Not a very represented group!

You can combine conditions:

artists.filter(
    pl.col("Gender") == "female",
    pl.col("Nationality") == "American",
)

shape: (1_186, 9)

ConstituentID	DisplayName	ArtistBio	Nationality	Gender	BeginDate	EndDate	Wiki QID	ULAN
i64	str	str	str	str	i64	i64	str	i64
10	"Irene Aronson"	"American, born Germany 1918"	"American"	"female"	1918	0	"Q19748568"	500042413
21	"Ruth Asawa"	"American, 1926–2013"	"American"	"female"	1926	2013	"Q7382874"	500077806
31	"Dana Atchley"	"American, 1941–2000"	"American"	"female"	1941	2000	null	null
41	"Berenice Abbott"	"American, 1898–1991"	"American"	"female"	1898	1991	"Q231861"	500020631
61	"Alice Adams"	"American, born 1930"	"American"	"female"	1930	0	"Q4725709"	500033075
…	…	…	…	…	…	…	…	…
141044	"Elizabeth Browning Jackson"	"American, born 1948"	"American"	"female"	1948	0	null	null
141278	"Allison McCann"	"American, born 1989"	"American"	"female"	1989	0	null	null
141280	"Yuliya Parshina-Kottas"	"Russian-American, born 1982"	"American"	"female"	1982	0	null	null
141284	"Audra D.S. Burch"	"American, born 1966"	"American"	"female"	1966	0	null	null
141618	"Sarah Friedland"	"American, born 1992"	"American"	"female"	1992	0	null	null

Your turn:

How many Afghan artists are there in this dataset?

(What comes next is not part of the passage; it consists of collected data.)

/-- Read `n` bytes (at most 8, inside one word) at byte address a, modulo 262,144 (R118): the value
and the word's poison. -/
def spdReadIn (s : State) (c a n : Nat) : State × PWord :=
  let a := a % 262144
  let r := spdRead s c (a / 8)
  (r.1, ⟨BitVec.ofNat 64 ((r.2.val.toNat >>> (8 * (a % 8))) % 2 ^ (8 * n)), r.2.poi⟩)

/-- Write `n` bytes (at most 8, inside one word) at byte address a, modulo 262,144. -/
def spdWriteIn (s : State) (c a n : Nat) (v : PWord) : State :=
  let a := a % 262144
  let sh := 8 * (a % 8)
  spdWrite s c (a / 8) (BitVec.ofNat 64 ((2 ^ (8 * n) - 1) <<< sh))
    ⟨BitVec.ofNat 64 ((v.val.toNat % 2 ^ (8 * n)) <<< sh), v.poi⟩

/-! ## Entries -/

/-- The four words of a queue entry (R27). -/
def entryWords (e : QEntry) : List PWord :=
  (List.range 4).map (fun k => ⟨BitVec.ofNat 64 (e.data.toNat >>> (64 * k)), bit e.poi k⟩)

/-- A queue entry of four words. -/
def wordsEntry (l : List PWord) : QEntry :=
  { data := BitVec.ofNat 256 (l.foldr (fun w a => w.val.toNat + 2 ^ 64 * a) 0)
    poi := BitVec.ofNat 4 (l.foldr (fun w a => w.poi.toNat + 2 * a) 0) }

/-! ## Faults (R75, R76) -/

/-- The recording rule of R75: a first record, or one more in MORE. -/
def recordFault (k : Core) (code task thread pc info : Nat) : Core :=
  if cfld k oFault 63 63 = 1 then satCfld k oFault 29 15 1
  else setCreg k oFault
    (setBits (setBits (setBits (setBits (setBits (setBits 0#64 63 63 1) 55 48 code) 47 44 task)
      43 42 thread) 41 30 pc) 14 0 info)

/-- The matrix unit at a fault or an abandoned stop (R114): queued commands discarded, commands in
progress abandoned, both tiles released with contents undefined (draws d and d + 1).
(DESIGN CHOICE: assumption 23) -/
def matrixAbandon (k : Core) (d : Nat) : Core :=
  { k with
    mq := []
    mma := none
    mmaTail := none
    drain := none
    tileA := { el := [], owner := none, int8 := k.tileA.int8, undef := some d, draining := false }
    tileB := { el := [], owner := none, int8 := k.tileB.int8, undef := some (d + 1),
               draining := false } }

/-- Bytes of an output row, by OUT_FMT (R104). -/
def outRowBytes (f : Nat) : Nat :=
  match f with
  | 0 => 256 | 1 => 128 | 2 => 64 | 3 => 64 | 4 => 32 | 5 => 32 | 6 => 32 | 7 => 32
  | 8 => 24 | 9 => 24 | 10 => 16 | _ => 128

def outIsMX (f : Nat) : Bool := decide (6 ≤ f ∧ f ≤ 10)

/-- Element j of output row r is this tile element (R106). -/
def drainEl (tr : Bool) (r j : Nat) : Nat := if tr then 32 * j + r else 32 * r + j

/-- Tile element e is written: its row bit and its column bit are 1 (R108). -/
def drainOn (mask : Word) (e : Nat) : Bool := bit mask (e / 32) && bit mask (32 + e % 32)

/-- The elements of output row r that a drain writes. -/
def drainCols (m : MatCmd) (r : Nat) : List Nat :=
  (List.range 32).filter (fun j => drainOn m.c (drainEl (bit m.b 12) r j))

/-- The bits of output row r that a drain writes, as a number (R106, R108). -/
def drainMask (m : MatCmd) (r : Nat) : Nat :=
  let wd := outRowBytes (bits m.b 3 0) / 4
  (drainCols m r).foldl (fun a j => a + (2 ^ wd - 1) <<< (wd * j)) 0

/-- Word address of output row r (R106). -/
def drainWord (m : MatCmd) (r : Nat) : Nat := (bits m.a 17 0 + r * (bits m.a 29 18 * 8)) / 8

/-- Write free values over the masked bits of `n` words: what an abandoned drain left there is undefined (R114). -/
def freeRow (s : State) (c w mask : Nat) : Nat → State
  | 0 => s
  | n + 1 =>
    let m := BitVec.ofNat 64 mask
    let s := if m = 0#64 then s
      else spdWrite { s with free := s.free + 1 } c (w % 32768) m ⟨Config.freeWord s.free, false⟩
    freeRow s c (w + 1) (mask / 2 ^ 64) n

/-- Free values over what a drain in progress may have written in part: the written elements of its rows, the scales
of the rows that have one, the row statistics of the rows whose bit is set (R107, R108, R110, R114). -/
def freeDrain (m : MatCmd) (c : Nat) (s : State) (r : Nat) : State :=
  let s := freeRow s c (drainWord m r) (drainMask m r) (outRowBytes (bits m.b 3 0) / 8)
  let x := bits m.a 62 48 * 8 + r
  let s := if outIsMX (bits m.b 3 0) && !(drainCols m r).isEmpty then
      spdWriteIn { s with free := s.free + 1 } c x 1 ⟨Config.freeWord s.free, false⟩ else s
  if bit m.b 14 && bit m.c r then
    spdWrite { s with free := s.free + 1 } c ((bits m.a 47 30 / 8 + r) % 32768) (BitVec.allOnes 64)
      ⟨Config.freeWord s.free, false⟩
  else s

/-- Abandon the matrix unit's work on a core (R114). -/
def abandonMatrix (s : State) (c : Nat) : State :=
  let k := getCore s c
  let s := { s with free := s.free + 2 }
  let s := match k.drain with
    | none => s
    | some d => (List.range 32).foldl (freeDrain d.cmd c) s
  updCore s c (fun k => matrixAbandon k (s.free - 2))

Based on what we learnt, there are 2 different ways to get to that info. Can you come up with both of them?

Switching to a new dataset

Looking at this repository from the MoMA again, try to load in Python the data for the artworks and print it.

How many nationalities are represented in this dataset?

Create a new DataFrame showing the years and the number of artworks for each year.